Guerrieri vincenti – Vincono ancora anche i Golden State Warriors di coach Steve Kerr, indimenticato protagonista di tre anelli con i Chicago Bulls del secondo Threepeat. A farne le spese i Brooklyn Nets di coach Lionel Hollins. Gara vivace e mai noiosa, ma sempre saldamente nelle mani dei padroni di casa, che indirizzano la partita a loro favore durante il secondo quarto. Ancora una volta è Klay Thompson il Man of the Match, con 25 punti e 4 rimbalzi. Buona anche la prova di Raymond Green, in versione factotum, che sforna 17 punti 8 rimbalzi e 7 assist. Per i Nets quarta sconfitta in stagione e la spiacevole sensazione che il treno giusto sia passato. Jarrett Jack ne fa 23 dalla panchina e Deron Williams 18 con 5 assist. Ma se Kevin Garnett fa registrare 4 punti e altrettanti rimbalzi, prestazione ormai non più rara per l’ex Celtic, allora il futuro in quel di Brooklyn è decisamente poco colorato. E Golden State passa 107 a 99.

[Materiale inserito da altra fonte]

/-! ### Abort (R444) -/

/-- Requests that a write transfer keeps are refused, and it ends as aborted. -/
def State.cutW (s : State) (x : BlockW) (code : Nat) : State :=
  let ids := x.waiting ++ (x.ending.map fun e => e.1).toList
  let s := (s.putW { x with waiting := [], ending := none }).abortW
  ids.foldl (fun (s : State) id => State.alsoSent (fun s => s.replyLate id (.abort code)) s) s

def blockAbort (r : Req) (h : Byte) (id : ReqId) (s : State) : State :=
  match s.writing r.port h, s.reading r.port h with
  | some x, _ => State.alsoSent (fun s => s.done id) ((s.send []).cutW x abortHandle)
  | none, some _ => s.abortR.done id
  | none, none => s.refuse id abortHandle

/-- BLOCK_IDLE_TIMEOUT of the write or of the read transfer. -/
def blockIdle (write : Bool) (s : State) : State :=
  if write then (match s.dict.blockW with | some x => (s.send []).cutW x abortTimeout | none => s) else s.abortR

/-! ### The commands -/

/-- Key that an index and a subindex name. -/
def keyOf (idx : Half) (sub : Byte) : Nat := idx.toNat * 256 + sub.toNat

def State.wStartReq (s : State) (r : Req) (key total window : Nat) : State := s.service r 0x10 key (startW r key total window)
def State.wDataReq (s : State) (r : Req) (key : Nat) (h : Byte) (offset : Nat) (data : List Byte) : State := s.service r 0x11 key (blockData r h offset data)
def State.wWindowReq (s : State) (r : Req) (key : Nat) (h : Byte) : State := s.service r 0x12 key (blockWindow r h)
def State.wEndReq (s : State) (r : Req) (key : Nat) (h : Byte) (crc : Word) : State := s.service r 0x13 key (blockEnd r h crc)
def State.rStartReq (s : State) (r : Req) (key : Nat) : State := s.service r 0x18 key (startR r key)
def State.rDataReq (s : State) (r : Req) (key : Nat) (h : Byte) (offset len : Nat) : State := s.service r 0x19 key (blockRead r h offset len)
def State.abortReq (s : State) (r : Req) (key : Nat) (h : Byte) : State := s.service r 0x1F key (blockAbort r h)

def execBlockWStart (r : Req) (idx : Half) (sub : Byte) (total window : Nat) (s : State) : Host.Outcome State Fault Refusal :=
  .next (s.wStartReq r (keyOf idx sub) total window)
def execBlockWData (r : Req) (idx : Half) (sub : Byte) (handle : Byte) (offset : Nat) (data : List Byte) (s : State) : Host.Outcome State Fault Refusal :=
  .next (s.wDataReq r (keyOf idx sub) handle offset data)
def execBlockWWindow (r : Req) (idx : Half) (sub : Byte) (handle : Byte) (s : State) : Host.Outcome State Fault Refusal :=
  .next (s.wWindowReq r (keyOf idx sub) handle)
def execBlockWindowFree (s : State) : Host.Outcome State Fault Refusal := .next (windowFree s)
def execBlockWEnd (r : Req) (idx : Half) (sub : Byte) (handle : Byte) (crc : Word) (s : State) : Host.Outcome State Fault Refusal :=
  .next (s.wEndReq r (keyOf idx sub) handle crc)
def execBlockRStart (r : Req) (idx : Half) (sub : Byte) (s : State) : Host.Outcome State Fault Refusal := .next (s.rStartReq r (keyOf idx sub))
def execBlockRData (r : Req) (idx : Half) (sub : Byte) (handle : Byte) (offset len : Nat) (s : State) : Host.Outcome State Fault Refusal :=
  .next (s.rDataReq r (keyOf idx sub) handle offset len)
def execBlockAbort (r : Req) (idx : Half) (sub : Byte) (handle : Byte) (s : State) : Host.Outcome State Fault Refusal :=
  .next (s.abortReq r (keyOf idx sub) handle)
def execBlockIdleTimeout (write : Bool) (s : State) : Host.Outcome State Fault Refusal := .next (blockIdle write s)

end Sys2Proof.Machine
end

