-- ==== Sys2Proof/Certificates/Slice0/Obligations.lean ====
section
/-! DEFINITION. The statements about the model, each with the rules or sections of the manual it rests on. -/

open Sys2Proof Sys2Proof.Machine Sys2Proof.Safety

/-- With c at the front of the queue, step answers what exec answers for c on the state with the queue's rest. With an empty queue step answers the next state of tick: the time has advanced by 1 µs and the queue is still empty. That time passes on an empty queue is the model's choice (log entry 1). (00_scope.md) -/
def Obligations.StepRunsTheFrontCommand : Prop :=
  (∀ (s : State) (c : Instr) (rest : List Instr), s.pending = c :: rest → step s = exec c { s with pending := rest }) ∧
  (∀ (s : State), s.pending = [] → step s = .next (tick s) ∧ (tick s).now = s.now + 1 ∧ (tick s).pending = [])

/-- In the state after reset the queue is empty, the device state is BOOT, RESET_CAUSE shows the power-on, every other object is at its default (CONTROL_WORD 0), nothing is staged, every byte of the SRAM reads 0, the collector holds nothing, the permit and the token are off, and each of the twelve islands is unpowered with every output held off. Registers that the manual gives no reset value are at the values of the assumption log, of which this statement says nothing. (03_supply_clocks_start.md Resets, 03_supply_clocks_start.md Start-up, 11_memory_selftest.md SRAM, 12_object_dictionary.md Device states, 01_module_architecture.md Who may switch the power stage) -/
def Obligations.ResetState : Prop :=
  State.reset.pending = [] ∧ State.reset.sys.dev = .boot ∧ bit (State.reset.get O.RESET_CAUSE) 0 = true ∧ State.reset.get O.CONTROL_WORD = 0 ∧
  (∀ (o : Obj) (p : Nat), o.key p ≠ O.RESET_CAUSE.key 0 → State.reset.get o p = o.dfltAt p) ∧ State.reset.staged = [] ∧ (∀ a, State.reset.sram a = 0) ∧
  emptyColl State.reset ∧ State.reset.coll.reported = [] ∧ State.reset.hlm.permit = false ∧ State.reset.sys.tokenOn = false ∧
  (∀ n : IslIx, (State.reset.island n).supplyOn = false ∧ (State.reset.island n).permit = false ∧ (State.reset.island n).token = false ∧
    ∀ o ∈ (State.reset.island n).outs, o.phase.isOn = false)

/-- The state after reset is in its canonical form (stores with rising keys, SRAM with rising addresses and no entry at the reset value, twelve islands), satisfies the interlock, and its collector holds no class but C3 to C5. (01_module_architecture.md Who may switch the power stage, 09_protection.md The fault collector, 11_memory_selftest.md SRAM) -/
def Obligations.InvariantsHoldAtReset : Prop :=
  sound State.reset ∧ interlocked State.reset ∧ collClasses State.reset

/-- For every state in canonical form, in whatever device state and with whatever command at the front of its queue, a step that answers a next state answers one in canonical form: the values in force and the staged values have strictly rising keys, the SRAM lists strictly rising addresses and no byte at its reset value, and there are twelve islands. The form is the model's own; the memories and stores it describes are the manual's. (11_memory_selftest.md SRAM, 12_object_dictionary.md Objects and values, 12_object_dictionary.md Groups and COMMIT) -/
def Obligations.EveryStepKeepsTheCanonicalForm : Prop :=
  ∀ (s t : State), sound s → step s = .next t → sound t

/-- For every state in which the interlock holds, a step that answers a next state answers one in which it holds: the Helmet asserts the permit only while the collector holds nothing, or for the zero-vector pulses of a catch while ROTOR_LOST alone is held; an island counts the permit as valid only while the Helmet asserts it and DRV_EN is high; an island holds a token as current only while its permit is valid. (01_module_architecture.md Who may switch the power stage, 09_protection.md Classes and reactions, 09_protection.md The fault collector, 06_rotor_position.md Catch of a turning machine, 09_protection.md Loss of the rotor, 04_gate_drive_islands.md Gauntlet channel and DRV_EN) -/
def Obligations.EveryStepKeepsTheInterlock : Prop :=
  ∀ (s t : State), interlocked s → step s = .next t → interlocked t
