-- ==== Sys2Proof/Laws/State.lean ====
section
/-! SUPPORT. What each plain update of the state leaves as it was, one lemma per field, and what it writes. -/

namespace Sys2Proof.Machine

@[simp] theorem State.set_pending (s : State) (o : Obj) (v : Int) (p : Nat) : (s.set o v p).pending = s.pending := rfl
@[simp] theorem State.set_now (s : State) (o : Obj) (v : Int) (p : Nat) : (s.set o v p).now = s.now := rfl
@[simp] theorem State.set_freeIx (s : State) (o : Obj) (v : Int) (p : Nat) : (s.set o v p).freeIx = s.freeIx := rfl
@[simp] theorem State.set_opTime (s : State) (o : Obj) (v : Int) (p : Nat) : (s.set o v p).opTime = s.opTime := rfl
@[simp] theorem State.set_staged (s : State) (o : Obj) (v : Int) (p : Nat) : (s.set o v p).staged = s.staged := rfl
@[simp] theorem State.set_pins (s : State) (o : Obj) (v : Int) (p : Nat) : (s.set o v p).pins = s.pins := rfl
@[simp] theorem State.set_sup (s : State) (o : Obj) (v : Int) (p : Nat) : (s.set o v p).sup = s.sup := rfl
@[simp] theorem State.set_sys (s : State) (o : Obj) (v : Int) (p : Nat) : (s.set o v p).sys = s.sys := rfl
@[simp] theorem State.set_coll (s : State) (o : Obj) (v : Int) (p : Nat) : (s.set o v p).coll = s.coll := rfl
@[simp] theorem State.set_log (s : State) (o : Obj) (v : Int) (p : Nat) : (s.set o v p).log = s.log := rfl
@[simp] theorem State.set_hlm (s : State) (o : Obj) (v : Int) (p : Nat) : (s.set o v p).hlm = s.hlm := rfl
@[simp] theorem State.set_clamps (s : State) (o : Obj) (v : Int) (p : Nat) : (s.set o v p).clamps = s.clamps := rfl
@[simp] theorem State.set_disch (s : State) (o : Obj) (v : Int) (p : Nat) : (s.set o v p).disch = s.disch := rfl
@[simp] theorem State.set_isl (s : State) (o : Obj) (v : Int) (p : Nat) : (s.set o v p).isl = s.isl := rfl
@[simp] theorem State.set_dict (s : State) (o : Obj) (v : Int) (p : Nat) : (s.set o v p).dict = s.dict := rfl
@[simp] theorem State.set_chg (s : State) (o : Obj) (v : Int) (p : Nat) : (s.set o v p).chg = s.chg := rfl
@[simp] theorem State.set_cmdT (s : State) (o : Obj) (v : Int) (p : Nat) : (s.set o v p).cmdT = s.cmdT := rfl
@[simp] theorem State.set_fl (s : State) (o : Obj) (v : Int) (p : Nat) : (s.set o v p).fl = s.fl := rfl
@[simp] theorem State.set_sense (s : State) (o : Obj) (v : Int) (p : Nat) : (s.set o v p).sense = s.sense := rfl
@[simp] theorem State.set_pos (s : State) (o : Obj) (v : Int) (p : Nat) : (s.set o v p).pos = s.pos := rfl
@[simp] theorem State.set_si (s : State) (o : Obj) (v : Int) (p : Nat) : (s.set o v p).si = s.si := rfl
@[simp] theorem State.set_sec (s : State) (o : Obj) (v : Int) (p : Nat) : (s.set o v p).sec = s.sec := rfl
@[simp] theorem State.set_nv (s : State) (o : Obj) (v : Int) (p : Nat) : (s.set o v p).nv = s.nv := rfl
@[simp] theorem State.set_mem (s : State) (o : Obj) (v : Int) (p : Nat) : (s.set o v p).mem = s.mem := rfl
@[simp] theorem State.set_net (s : State) (o : Obj) (v : Int) (p : Nat) : (s.set o v p).net = s.net := rfl
@[simp] theorem State.set_out (s : State) (o : Obj) (v : Int) (p : Nat) : (s.set o v p).out = s.out := rfl
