@[simp] theorem State.set_aside (s : State) (o : Obj) (v : Int) (p : Nat) : (s.set o v p).aside = s.aside := rfl
@[simp] theorem State.set_collSlots (s : State) (o : Obj) (v : Int) (p : Nat) : (s.set o v p).collSlots = s.collSlots := rfl
@[simp] theorem State.draw_aside (s : State) : s.draw.aside = s.aside := rfl
@[simp] theorem State.draw_collSlots (s : State) : s.draw.collSlots = s.collSlots := rfl
@[simp] theorem State.setQ_aside (s : State) (o : Obj) (x : Rat) (p : Nat) : (s.setQ o x p).aside = s.aside := by unfold State.setQ; split <;> rfl
@[simp] theorem State.setQ_collSlots (s : State) (o : Obj) (x : Rat) (p : Nat) : (s.setQ o x p).collSlots = s.collSlots := by unfold State.setQ; split <;> rfl
@[simp] theorem State.record_aside (s : State) (a b c d : Nat) : (s.record a b c d).aside = s.aside := by rw [State.record_eq]; rfl
@[simp] theorem State.record_collSlots (s : State) (a b c d : Nat) : (s.record a b c d).collSlots = s.collSlots := by rw [State.record_eq]; rfl
@[simp] theorem State.note_aside (s : State) (f : FaultCode) (d : Nat) : (s.note f d).aside = s.aside := by
  rw [show s.note f d = _ from State.note_frame s f d]; rfl
@[simp] theorem State.unnote_aside (s : State) (f : FaultCode) (d : Nat) : (s.unnote f d).aside = s.aside := by
  rw [show s.unnote f d = _ from State.unnote_frame s f d]; rfl
@[simp] theorem State.note_sys (s : State) (f : FaultCode) (d : Nat) : (s.note f d).sys = s.sys := by
  rw [show s.note f d = _ from State.note_frame s f d]
@[simp] theorem State.unnote_sys (s : State) (f : FaultCode) (d : Nat) : (s.unnote f d).sys = s.sys := by
  rw [show s.unnote f d = _ from State.unnote_frame s f d]
@[simp] theorem State.note_hlm (s : State) (f : FaultCode) (d : Nat) : (s.note f d).hlm = s.hlm := by
  rw [show s.note f d = _ from State.note_frame s f d]
@[simp] theorem State.unnote_hlm (s : State) (f : FaultCode) (d : Nat) : (s.unnote f d).hlm = s.hlm := by
  rw [show s.unnote f d = _ from State.unnote_frame s f d]
@[simp] theorem State.note_collSlots (s : State) (f : FaultCode) (d : Nat) : (s.note f d).collSlots = s.collSlots := by
  unfold State.note State.collSlots; dsimp only; split
  · rfl
  · split
    · rfl
    · split <;> simp
@[simp] theorem State.unnote_collSlots (s : State) (f : FaultCode) (d : Nat) : (s.unnote f d).collSlots = s.collSlots := by
  unfold State.unnote State.collSlots; dsimp only; split
  · split
    · rfl
    · simp
  · rfl

/-- A report adds conditions and drops none. -/
theorem State.note_conds (s : State) (f : FaultCode) (d : Nat) {x : FaultCode × Nat} (h : x ∈ s.coll.conds) : x ∈ (s.note f d).coll.conds := by
  unfold State.note; dsimp only; split
  · exact h
  · split
    · simp [h]
    · split <;> simp [h]

/-- The end of a condition drops no other. -/
theorem State.unnote_conds (s : State) (f : FaultCode) (d : Nat) {x : FaultCode × Nat} (hx : x ≠ (f, d)) (h : x ∈ s.coll.conds) :
    x ∈ (s.unnote f d).coll.conds := by
  have := (List.mem_erase_of_ne hx).mpr h
  unfold State.unnote; dsimp only; split
  · split
    · exact this
    · simpa using this
  · exact h

/-- Folding steps that keep a projection keeps it. -/
theorem foldl_keeps {α β : Type} (g : State → β) (f : State → α → State) (h : ∀ s x, g (f s x) = g s) (l : List α) (s : State) :
    g (l.foldl f s) = g s := by
  induction l generalizing s with
  | nil => rfl
  | cons a l ih => rw [List.foldl_cons, ih, h]

theorem foldl_keeps_prop {α : Type} (P : State → Prop) (f : State → α → State) (h : ∀ s x, P s → P (f s x)) (l : List α) (s : State) (hs : P s) :
    P (l.foldl f s) := by
  induction l generalizing s with
  | nil => exact hs
  | cons a l ih => rw [List.foldl_cons]; exact ih _ (h _ _ hs)

/-! ### The Helmet's evaluation and preload -/

/-- An evaluation touches the Helmet's own state and object values. -/
theorem State.hlmEval_eq (s : State) : s.hlmEval = { s with vals := s.hlmEval.vals, hlm := s.hlmEval.hlm } := by
  have hf : ∀ (g : State → Nat → State) (l : List Nat) (u : State), (∀ v m, g v m = { v with vals := (g v m).vals }) →
      l.foldl g u = { u with vals := (l.foldl g u).vals } := by
    intro g l
    induction l with
    | nil => intro u _; rfl
    | cons a l ih =>
      intro u hg
      rw [List.foldl_cons, ih _ hg, hg u a]
  unfold State.hlmEval
  split
  · rfl
  · dsimp only
    rw [hf _ _ _ (fun v m => by simp only [State.setQ]; repeat' split <;> rfl)]

@[simp] theorem State.hlmEval_aside (s : State) : s.hlmEval.aside = s.aside := by rw [State.hlmEval_eq]; rfl
@[simp] theorem State.hlmEval_coll (s : State) : s.hlmEval.coll = s.coll := by rw [State.hlmEval_eq]
@[simp] theorem State.hlmEval_sys (s : State) : s.hlmEval.sys = s.sys := by rw [State.hlmEval_eq]
@[simp] theorem State.hlmEval_disch (s : State) : s.hlmEval.disch = s.disch := by rw [State.hlmEval_eq]

/-- What an evaluation leaves of the Helmet's other state. -/
theorem State.hlmEval_catch (s : State) : s.hlmEval.hlm.catchPermit = s.hlm.catchPermit := by
  unfold State.hlmEval
  split
  · rfl
  · dsimp only
    exact foldl_keeps (fun u => u.hlm.catchPermit) _ (fun u m => by simp) _ _

theorem State.writePreload_keeps {β : Type} (g : State → β) (hu : ∀ s n, g (State.unnote s .islPreloadStale n) = g s)
    (hi : ∀ (s : State) c l, g { s with hlm := { s.hlm with preCount := c }, isl := l } = g s) (s : State) : g s.writePreload = g s := by
  unfold State.writePreload
  split
  · rfl
  · dsimp only
    rw [foldl_keeps g _ (fun u n => hu u n)]
    exact hi _ _ _

@[simp] theorem State.writePreload_aside (s : State) : s.writePreload.aside = s.aside := State.writePreload_keeps _ (by simp) (fun _ _ _ => rfl) s
@[simp] theorem State.writePreload_collSlots (s : State) : s.writePreload.collSlots = s.collSlots := State.writePreload_keeps _ (by simp) (fun _ _ _ => rfl) s
@[simp] theorem State.writePreload_sys (s : State) : s.writePreload.sys = s.sys := State.writePreload_keeps (fun s => s.sys) (by simp) (fun _ _ _ => rfl) s
@[simp] theorem State.writePreload_catch (s : State) : s.writePreload.hlm.catchPermit = s.hlm.catchPermit :=
  State.writePreload_keeps (fun s => s.hlm.catchPermit) (by simp) (fun _ _ _ => rfl) s

theorem State.writePreload_conds (s : State) {x : FaultCode × Nat} (hx : x.1 ≠ .islPreloadStale) (h : x ∈ s.coll.conds) : x ∈ s.writePreload.coll.conds := by
  unfold State.writePreload
  split
  · exact h
  · dsimp only
    exact foldl_keeps_prop (fun u => x ∈ u.coll.conds) _ (fun u n hu => State.unnote_conds u _ _ (by intro he; exact hx (by rw [he])) hu) _ _ h

/-! ### The token and the permit -/

@[simp] theorem State.tokenStop_aside (s : State) : s.tokenStop.aside = s.aside := by unfold State.tokenStop; split <;> rfl
@[simp] theorem State.tokenStop_coll (s : State) : s.tokenStop.coll = s.coll := by unfold State.tokenStop; split <;> rfl
@[simp] theorem State.tokenStop_hlm (s : State) : s.tokenStop.hlm = s.hlm := by unfold State.tokenStop; split <;> rfl
@[simp] theorem State.tokenStop_dev (s : State) : s.tokenStop.sys.dev = s.sys.dev := by unfold State.tokenStop; split <;> rfl
@[simp] theorem State.gauntlet_aside (s : State) : s.gauntlet.aside = s.aside := by
  unfold State.gauntlet; dsimp only; rw [State.tokenStop_aside]; rfl
@[simp] theorem State.gauntlet_coll (s : State) : s.gauntlet.coll = s.coll := by simp [State.gauntlet, State.refreshIsl]
@[simp] theorem State.gauntlet_dev (s : State) : s.gauntlet.sys.dev = s.sys.dev := by simp [State.gauntlet, State.refreshIsl]

/-- With a fault held and no catch in progress the permit is withdrawn and the token stopped. -/
theorem State.gauntlet_safe (s : State) (h : s.coll.any = true) (hc : s.hlm.catchPermit = false) :
    s.gauntlet.hlm.permit = false ∧ s.gauntlet.sys.tokenOn = false := by
  have hp : s.permitWanted = false := by simp [State.permitWanted, State.catching, h, hc]
  constructor
  · simp [State.gauntlet, State.refreshIsl, hp]
  · simp [State.gauntlet, State.refreshIsl, State.tokenStop, State.tokenAllowed, State.catching, h, hc]
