-- ==== Sys2Proof/Laws/Memory.lean ====
section
/-! SUPPORT. The SRAM: a read after a write to the same address gives the byte written, every other address reads as before, and every operation keeps the canonical form. -/

namespace Sys2Proof.Machine

theorem cellsFrom_weaken {lo lo' : Nat} (h : lo' ≤ lo) (m : List Host.Cell) (hm : cellsFrom lo m = true) : cellsFrom lo' m = true := by
  cases m with
  | nil => rfl
  | cons e t =>
    simp only [cellsFrom, Bool.and_eq_true, decide_eq_true_eq] at hm ⊢
    exact ⟨⟨⟨by omega, hm.1.1.2⟩, hm.1.2⟩, hm.2⟩

/-- An address below every entry is not listed. -/
theorem memGet_below {lo a : Nat} (h : a < lo) (m : List Host.Cell) (hm : cellsFrom lo m = true) : memGet m a = 0 := by
  induction m generalizing lo with
  | nil => rfl
  | cons e t ih =>
    simp only [cellsFrom, Bool.and_eq_true, decide_eq_true_eq] at hm
    have h1 : lo ≤ e.1 := hm.1.1.1
    have h2 : a ≠ e.1 := by omega
    simp only [memGet, h2, if_false]
    exact ih (lo := e.1 + 1) (by omega) hm.2

/-- Writing an address of the SRAM keeps the canonical form. -/
theorem memPut_wf {lo a : Nat} (b : Byte) (m : List Host.Cell) (hm : cellsFrom lo m = true) (h1 : lo ≤ a) (h2 : a < sramSize) :
    cellsFrom lo (memPut m a b) = true := by
  induction m generalizing lo with
  | nil =>
    simp only [memPut]
    split
    · rfl
    · rename_i hb; have hb' : (b != 0) = true := by simpa using hb
      simp only [cellsFrom, h1, h2, hb', decide_true, Bool.and_self]
  | cons e t ih =>
    obtain ⟨k, v⟩ := e
    simp only [cellsFrom, Bool.and_eq_true, decide_eq_true_eq] at hm
    obtain ⟨⟨⟨g1, g2⟩, g3⟩, g4⟩ := hm
    simp only [memPut]
    split
    · split
      · simp only [cellsFrom, g1, g2, g3, g4, decide_true, Bool.and_self]
      · rename_i hk hb
        have hb' : (b != 0) = true := by simpa using hb
        simp only [cellsFrom, h1, h2, g2, g3, g4, hb', Nat.succ_le_of_lt hk, decide_true, Bool.and_self]
    · split
      · split
        · exact cellsFrom_weaken (by omega) _ g4
        · rename_i hb; have hb' : (b != 0) = true := by simpa using hb
          simp only [cellsFrom, g1, g2, g4, hb', decide_true, Bool.and_self]
      · simp only [cellsFrom, g1, g2, g3, ih g4 (by omega), decide_true, Bool.and_self]

/-- The byte written is the byte read. -/
theorem memGet_put_same {lo a : Nat} (b : Byte) (m : List Host.Cell) (hm : cellsFrom lo m = true) : memGet (memPut m a b) a = b := by
  induction m generalizing lo with
  | nil =>
    simp only [memPut]
    split
    · rename_i hb; simp [memGet, hb]
    · simp [memGet]
  | cons e t ih =>
    obtain ⟨k, v⟩ := e
    have g4 : cellsFrom (k + 1) t = true := by
      simp only [cellsFrom, Bool.and_eq_true] at hm; exact hm.2
    simp only [memPut]
    split
    · rename_i hk
      split
      · rename_i hb
        simp only [memGet, Nat.ne_of_lt hk, if_false]
        rw [hb]; exact memGet_below (by omega) t g4
      · simp [memGet]
    · split
      · rename_i hk; subst hk
        split
        · rename_i hb; rw [hb]; exact memGet_below (by omega) t g4
        · simp [memGet]
      · rename_i hk; simp only [memGet, hk, if_false]; exact ih g4

/-- Every other address reads as before. -/
theorem memGet_put_other {lo a j : Nat} (b : Byte) (m : List Host.Cell) (hm : cellsFrom lo m = true) (h : j ≠ a) :
    memGet (memPut m a b) j = memGet m j := by
  induction m generalizing lo with
  | nil =>
    simp only [memPut]
    split <;> simp [memGet, h]
  | cons e t ih =>
    obtain ⟨k, v⟩ := e
    have g4 : cellsFrom (k + 1) t = true := by
      simp only [cellsFrom, Bool.and_eq_true] at hm; exact hm.2
    simp only [memPut]
    split
    · split
      · rfl
      · simp [memGet, h]
    · split
      · rename_i hk; subst hk
        split <;> simp [memGet, h]
      · simp only [memGet]
        split
        · rfl
        · exact ih g4

/-! ### Operations on the state -/

theorem State.putSram_wf (s : State) (a : Nat) (b : Byte) (h : s.mem.wf = true) : (s.putSram a b).mem.wf = true := by
  unfold State.putSram
  split
  · exact memPut_wf b _ h (Nat.zero_le _) ‹_›
  · exact h

theorem State.putBytes_wf (s : State) (a : Nat) (l : List Byte) (h : s.mem.wf = true) : (s.putBytes a l).mem.wf = true := by
  induction l generalizing s a with
  | nil => exact h
  | cons b bs ih => exact ih _ _ (s.putSram_wf a b h)

theorem State.updDma_wf (s : State) (c : Nat) (f : DmaChan → DmaChan) (h : s.mem.wf = true) : (s.updDma c f).mem.wf = true := h

theorem State.writeBack_wf (s : State) (d : DmaDesc) (x y : Nat) (h : s.mem.wf = true) : (s.writeBack d x y).mem.wf = true := by
  unfold State.writeBack
  split
  · exact State.putBytes_wf _ _ _ (State.putBytes_wf _ _ _ h)
  · exact h

theorem State.dmaStop_wf (s : State) (c x : Nat) (h : s.mem.wf = true) : (s.dmaStop c x).mem.wf = true := by
  unfold State.dmaStop
  dsimp only
  split
  · exact h
  · split
    · exact State.writeBack_wf _ _ _ _ h
    · exact h

theorem State.reset_mem_wf : State.reset.mem.wf = true := rfl

/-- A byte written to the SRAM reads back. -/
theorem State.sram_put_same (s : State) (a : Nat) (b : Byte) (h : s.mem.wf = true) (ha : a < sramSize) : (s.putSram a b).sram a = b := by
  unfold State.putSram State.sram
  rw [if_pos ha]
  exact memGet_put_same b _ h

theorem State.sram_put_other (s : State) (a j : Nat) (b : Byte) (h : s.mem.wf = true) (hj : j ≠ a) : (s.putSram a b).sram j = s.sram j := by
  unfold State.putSram State.sram
  split
  · exact memGet_put_other b _ h hj
  · rfl

/-- A list of bytes written touches no address outside it. -/
theorem State.sram_putBytes_other (s : State) (a j : Nat) (l : List Byte) (h : s.mem.wf = true) (hj : j < a ∨ a + l.length ≤ j) :
    (s.putBytes a l).sram j = s.sram j := by
  induction l generalizing s a with
  | nil => rfl
  | cons b bs ih =>
    simp only [List.length_cons] at hj
    simp only [State.putBytes]
    rw [ih _ _ (s.putSram_wf a b h) (by omega), State.sram_put_other _ _ _ _ h (by omega)]

end Sys2Proof.Machine
end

Lee super hero – Festeggiano ancora i Memphis Grizzlies, che dopo essere stati sotto di 26 recuperano lo svantaggio e si impongono 101 a 100 sui Sacramento Kings. Sugli scudi Mike Conley, uno dei playmaker più sottovalutati della Lega, autore di una prestazione da 22 punti e 11 passaggi smarcanti. L’eroe del FedEx Forum però è Courtney Lee che col punteggio fermo sul 99 a 100 a tre decimi dalla sirena riceve palla da Vince Carter e insacca il layup della vittoria completando una rimonta incredibile. Per i Kings tanta amarezza per la vittoria sfumata sul fil di sirena, e la solita partita concreta di Cousins, in evidenza con 22 punti 12 rimbalzi, e Gay, autore di 25 punti con giocate di pura classe.